As we want to write data to a pandas DataFrame rather than an iterator of pandas Series, we must not mix up the time spans. Therefore, we single out the daily data first. The pandasdmx.api.Response.write() method accepts an optional iterable to select a subset of the series contained in the dataset. Thus we can now generate our pandas DataFrame from daily exchange rate data only:

In [26]: daily = (s for s in data.series if s.key.FREQ == 'D')

In [27]: cur_df = data_response.write(daily)

In [28]: cur_df.shape
Out[28]: (375, 2)

In [29]: cur_df.tail()
Out[29]: 
FREQ                 D        
CURRENCY           JPY     USD
CURRENCY_DENOM     EUR     EUR
EXR_TYPE          SP00    SP00
EXR_SUFFIX           A       A
TIME_PERIOD                   
2017-06-13      123.43  1.1217
2017-06-14      123.58  1.1203
2017-06-15      122.95  1.1166
2017-06-16      124.33  1.1167
2017-06-19      124.26  1.1199

5.6.3.2. Controlling the output

The docstring of the pandasdmx.writer.data2pandas.Writer.write() method explains a number of optional arguments to control whether or not another dataframe should be generated for the attributes, which attributes it should contain, and, most importantly, if the resulting pandas Series should be concatenated to a single DataFrame at all (asframe = True is the default).

5.6.3.3. Controlling index generation

The write method provides the following parameters to control index generation. This is useful to increase performance for large datasets with regular indexes (e.g. monthly data, and to avoid crashes caused by exotic datetime formats not parsed by pandas:

  • fromfreq: if True, the index will be extrapolated from the first date or period and the frequency. This is only robust if the dataset has a uniform index, e.g. has no gaps like for daily trading data.
  • reverse_obs:: if True, return observations in a series in reverse document order. This may be useful to establish chronological order, in particular incombination with fromfreq. Default is False.
  • If pandas raises parsing errors due to exotic date-time formats, set parse_time to False to obtain a string index rather than datetime index. Default is True.

5.7. Working with files

The pandasdmx.api.Request.get() method accepts two optional keyword arguments tofile and fromfile. If a file path or, in case of fromfile, a file-like object is given, any SDMX message received from the server will be written to a file, or a file will be read instead of making a request to a remote server.

The file to be read may be a zip file (new in version 0.2.1). In this case, the SDMX message must be the first file in the archive. The same works for zip files returned from an SDMX server. This happens, e.g., when Eurostat finds that the requested dataset has been too large. In this case the first request will yield a message with a footer containing a link to a zip file to be made available after some time. The link may be extracted by issuing something like:

>>> resp.footer.text[1]

and passed as url argument when calling get a second time to get the zipped data message.
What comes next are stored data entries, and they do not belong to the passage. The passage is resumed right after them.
-- ==== Sys2Proof/Proofs/Resets.lean ====
section
/-!
PROOFS. RST_N, the internal power-on reset and the warm start, and what a report leaves alone (R2, R411, R451–R454).
-/
namespace Sys2Proof.Machine

variable {s : State}

/-! ### Assertion and release of RST_N -/

theorem Sparse.get_filter_key {α : Type} (p : Nat → Bool) (d : α) (k : Nat) (m : SparseMap α) :
    Sparse.get d k (m.filter fun e => p e.1) = if p k then Sparse.get d k m else d := by
  induction m with
  | nil => cases p k <;> rfl
  | cons e m ih =>
    obtain ⟨j, v⟩ := e
    rw [List.filter_cons]
    by_cases hj : j = k
    · subst hj
      cases hp : p j with
      | true => simp [Sparse.get]
      | false => simpa [hp] using ih
    · cases hp : p j with
      | true => simpa [Sparse.get, hj] using ih
      | false => simpa [Sparse.get, hj] using ih

theorem State.rd_assertReset (f : Fld) :
    s.assertReset.rd f = if f.key == F.LG_STAT_HEAD.key || f.key == F.LG_SEQ_LAST.key then s.rd f else f.reset :=
  Sparse.get_filter_key (fun k => k == F.LG_STAT_HEAD.key || k == F.LG_SEQ_LAST.key) f.reset f.key s.regs

theorem State.ldByte_assertReset (a : Nat) : s.assertReset.ldByte a = if inMram a then s.ldByte a else 0 :=
  (congrArg BitVec.toNat (Sparse.get_filter_key inMram memDefault a s.mem)).trans (by split <;> rfl)

/-! ### What a report leaves alone

Events, completions, log records and raises reach registers, memory, the outputs, the collector and the completion ring; the rest
of the state is `State.apart`. -/

/-- The state but for what reports and the boot ROM's choice of a bank change. -/
def State.apart (s : State) : State :=
  { s with
    regs := [], mem := [], fresh := (0, []), out := [], quay := Quay.reset, fc := Collector.reset, faultN := false, mo := Motion.reset
    boot := { s.boot with verified := false, imageBad := false } }

/-- A state that differs from `u` by reports alone. -/
def State.Reports (u s : State) : Prop := s.apart = u.apart

variable {u : State}

theorem State.Reports.ite {c : Prop} [Decidable c] {t : State} (hs : u.Reports s) (ht : u.Reports t) : u.Reports (if c then s else t) := by
  split <;> assumption

theorem State.Reports.ifDo {c : Bool} {f : State → State} (h : u.Reports s) (hf : ∀ t, u.Reports t → u.Reports (f t)) :
    u.Reports (s.ifDo c f) := .ite (hf s h) h

theorem State.Reports.each {α : Type} {l : List α} {f : α → State → State} (h : u.Reports s)
    (hf : ∀ a t, u.Reports t → u.Reports (f a t)) : u.Reports (s.each l f) := by
  induction l generalizing s with
  | nil => exact h
  | cons a l ih => exact ih (hf a s h)

theorem State.Reports.wr {f v} (h : u.Reports s) : u.Reports (s.wr f v) := h
theorem State.Reports.flag {f b} (h : u.Reports s) : u.Reports (s.flag f b) := h
theorem State.Reports.emit {o} (h : u.Reports s) : u.Reports (s.emit o) := h
theorem State.Reports.mark {p b} (h : u.Reports s) : u.Reports (s.mark p b) := h
theorem State.Reports.set_fc {v} (h : u.Reports s) : u.Reports { s with fc := v } := h
theorem State.Reports.set_quay {v} (h : u.Reports s) : u.Reports { s with quay := v } := h
theorem State.Reports.set_mo {v} (h : u.Reports s) : u.Reports { s with mo := v } := h
theorem State.Reports.set_faultN {v} (h : u.Reports s) : u.Reports { s with faultN := v } := h

theorem State.Reports.msix {v} (h : u.Reports s) : u.Reports (s.msix v) := .ite h.wr h.emit

theorem State.Reports.notify {p e} (h : u.Reports s) : u.Reports (s.notify p e) :=
  .ite (.ite h.msix (.ite h.msix h)) h.emit

theorem State.Reports.event {p i} (h : u.Reports s) : u.Reports (s.event p i) := .ifDo h.mark.wr fun _ ht => ht.notify

theorem State.Reports.fltBit {p i} (h : u.Reports s) : u.Reports (s.fltBit p i) := by
  have hfirst {s : State} (h : u.Reports s) : u.Reports (s.fltFirst p i) := .ite h.mark.wr (.ite h.wr h)
  exact .ifDo (.wr (hfirst h.mark)) fun _ ht => ht.notify

theorem State.Reports.stBytes {a l} (h : u.Reports s) : u.Reports (s.stBytes a l) := by
  induction l generalizing a s with
  | nil => exact h
  | cons b l ih => exact ih (s := s.stByte a b) h

theorem State.Reports.logRecord {kind body} (h : u.Reports s) : u.Reports (s.logRecord kind body) := h.stBytes.wr.wr

/-! ### Raises -/

theorem State.Reports.firstLatch {src sev} (h : u.Reports s) : u.Reports (s.firstLatch src sev) :=
  .ite (.ite h.wr.wr.wr h.wr) h.wr.wr.wr.wr.wr.event

theorem State.Reports.latchBits {src page fbit assay} (h : u.Reports s) : u.Reports (s.latchBits src page fbit assay) :=
  .set_fc (.fltBit (.wr (.wr (.wr (.wr h)))))

theorem State.Reports.mergeInto {c sev} (h : u.Reports s) : u.Reports (s.mergeInto c sev) := by
  unfold State.mergeInto
  split
  · exact .ite h.set_fc h
  · exact h

theorem State.Reports.assayWindow {src sev page assay} (h : u.Reports s) : u.Reports (s.assayWindow src sev page assay) := by
  unfold State.assayWindow
  split
  · exact .ifDo h fun _ ht => ht.set_fc
  · exact h

theorem State.Reports.escalateHigher {src page} (h : u.Reports s) : u.Reports (s.escalateHigher src page) :=
  .ite h (.each h fun _ _ ht => .ifDo (.set_fc (.event ht)) fun _ hv => hv.assayWindow)

theorem State.Reports.latch {src page fbit floor assay} (h : u.Reports s) : u.Reports (s.latch src page fbit floor assay) := by
  unfold State.latch
  extract_lets c own
  exact .ite (.set_fc (.set_fc h.latchBits.firstLatch.wr.event.mergeInto))
    (.set_fc (.escalateHigher (.assayWindow (.set_fc (.ifDo (.ifDo h.latchBits.firstLatch fun _ ht => ht.wr.event)
      fun _ ht => ht.wr)))))

/-! ### Completions -/

theorem State.Reports.irqSend (h : u.Reports s) : u.Reports s.irqSend := .ite (.set_quay h.msix) h

theorem State.Reports.cqPlace {e replay} (h : u.Reports s) : u.Reports (s.cqPlace e replay) := .irqSend (.set_quay h.emit)

theorem State.Reports.cqDrop (h : u.Reports s) : u.Reports s.cqDrop := .ite h.wr (.latch (.set_quay h.wr))

theorem State.Reports.heldRegs (h : u.Reports s) : u.Reports s.heldRegs := .wr (.wr (.ifDo h fun _ ht => ht.event))

theorem State.Reports.cqSubmit {e} (h : u.Reports s) : u.Reports (s.cqSubmit e) :=
  .ite h.cqDrop (.ite h.cqPlace (.heldRegs h.set_quay))

theorem State.Reports.cqIssue {e} (h : u.Reports s) : u.Reports (s.cqIssue e) := .ite h.cqDrop (.cqSubmit (.set_quay h.wr))

theorem State.Reports.postEvent {code job payload} (h : u.Reports s) : u.Reports (s.postEvent code job payload) :=
  .ite h (.ite h.cqIssue (.ite (.heldRegs h.set_quay) h.cqDrop))

theorem State.Reports.devTo {st} (h : u.Reports s) : u.Reports (s.devTo st) := h.wr.event.logRecord.postEvent

/-! ### The boot ROM -/

theorem State.Reports.pathLevel (h : u.Reports s) : u.Reports s.pathLevel := by
  unfold State.pathLevel
  split
  · split
    · exact h
    · exact h.set_mo
  · exact .wr h.set_mo

theorem State.apart_choose (v bad : Bool) (s : State) :
    (s.modBoot fun q => { q with verified := v, imageBad := bad }).apart = s.apart := rfl

theorem State.Reports.choose {v bad : Bool} (h : u.Reports s) :
    u.Reports (s.modBoot fun q => { q with verified := v, imageBad := bad }) := (s.apart_choose v bad).trans h

theorem State.Reports.fwRegs (h : u.Reports s) : u.Reports s.fwRegs := h.wr.wr.wr.wr.flag

theorem State.Reports.bootSelect (h : u.Reports s) : u.Reports s.bootSelect := by
  unfold State.bootSelect
  split
  extract_lets sel s1 pick
  have hs1 : u.Reports s1 := .ifDo h fun _ ht => ht.stBytes
  clear_value pick s1
  cases pick with
  | none => exact .set_faultN (.wr hs1.choose)
  | some b =>
    exact .logRecord (.fwRegs (.flag (.wr (.ifDo (.choose (.ifDo hs1 fun _ ht => ht.stBytes)) fun _ ht => ht.stBytes))))

/-! ### The warm start -/

/-- What a warm start keeps, before the boot ROM runs. -/
def State.warmed (s : State) : State :=
  { s with
    regs := s.regs.filter fun e => pd0Page (pageOfKey e.1)
    stg := s.stg.filter fun e => pd0Page (pageOfKey e.1)
    hold := []
    mem := s.mem.filter fun c => inMram c.1
    mu := { MemUnit.reset with rowMap := s.mu.rowMap, dramRows := s.mu.dramRows }
    tl := Timeline.reset
    quay := { Quay.reset with perst := s.quay.perst }
    ed := Vector.replicate 2 EdPort.reset
    dma := Dma.reset
    mo := Motion.reset
    ct := Control.reset
    sta := Stations.reset
    lg := { Legacy.reset with polys := s.lg.polys.map fun (q : ZPoly) => { q with run := false, acc := 0 } }
    clocks := { Clocks.reset with refLost := s.clocks.refLost, refLong := s.clocks.refLong, alarm := s.clocks.alarm, alarmAt := s.clocks.alarmAt }
    berths := { s.berths with moves := [], waitSince := s.time, promoting := none, traps := Vector.replicate 12 0 }
    boot := { s.boot with warm := false, banksFilled := false, updating := false, updMoved := [] } }

theorem State.exec_warmStart (hwarm : s.boot.warm = true) (hoff : s.dev = stOff) :
    ∃ t, exec .warmStart s = .next t ∧ s.warmed.Reports t := by
  refine ⟨_, if_neg (by simp [hwarm, hoff]), .bootSelect (.pathLevel (.devTo (.wr (.wr (.wr (.wr (.wr (.wr ?_))))))))⟩
  exact .each rfl fun _ _ ht => ht.wr

/-- Settles O14: RST_N, the internal power-on reset and the warm start. -/
theorem resetCommands : Obligations.ResetCommands := by
  refine ⟨?assert, ?release, ?released, ?low, ?high, ?warm, ?cold⟩
  case assert =>
    intro s
    refine ⟨s.assertReset, rfl, rfl, rfl, rfl, fun f hhead hlast => ?_, ?_, ?_, fun a ha => ?_, fun a ha => ?_,
      rfl, rfl, rfl, rfl, rfl, rfl, rfl, rfl, rfl, rfl⟩
    · simp [State.rd_assertReset, hhead, hlast]
    · simp [State.rd_assertReset]
    · simp [State.rd_assertReset]
    · simp [State.ldByte_assertReset, ha]
    · simp [State.ldByte_assertReset, ha]
  case release => exact fun a b prof s h => congrArg Host.Outcome.next (if_pos h)
  case released => exact fun a b prof s h => congrArg Host.Outcome.next (if_neg (by simp [h]))
  case low => exact fun a b prof s h => congrArg Host.Outcome.next (if_pos h)
  case high => exact fun a b prof s h => congrArg Host.Outcome.next (if_neg (by simp [h]))
  case warm =>
    intro s hwarm hoff
    obtain ⟨t, ht, hrep⟩ := State.exec_warmStart hwarm hoff
    have hap : t.apart = s.warmed.apart := hrep
    exact ⟨t, ht, (congrArg State.time hap :), (congrArg (fun s => s.boot.warm) hap :), (congrArg State.stg hap :),
      (congrArg State.hold hap :), (congrArg State.tl hap :), (congrArg State.dma hap :), (congrArg State.ct hap :),
      (congrArg State.sta hap :), (congrArg (fun s => s.berths.waitSince) hap :)⟩
  case cold => exact fun s h => if_pos h

end Sys2Proof.Machine
end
Since version 0.2.1, this second request can be performed automatically through the get_footer_url parameter. It defaults to (30, 3) which means that three attempts will be made in 30 seconds intervals. This behavior is useful when requesting large datasets from Eurostat. Deactivate it by setting get_footer_url to None.

In addition, since version 0.4 you can use pandasdmx.api.Response.write_source() to save the serialized XML tree to a file.

5.8. Caching Response instances in memory

The ‘’get’’ API provides a rudimentary cache for Response instances. It is a simple dict mapping user-provided names to the Response instances. If we want to cache a Response, we can provide a suitable name by passing the keyword argument memcache to the get method. Pre-existing items under the same key will be overwritten.

Note

Caching of http responses can also be achieved through ‘’requests-cache’. Activate the cache by instantiating pandasdmx.api.Request passing a keyword argument cache. It must be a dict mapping config and other values.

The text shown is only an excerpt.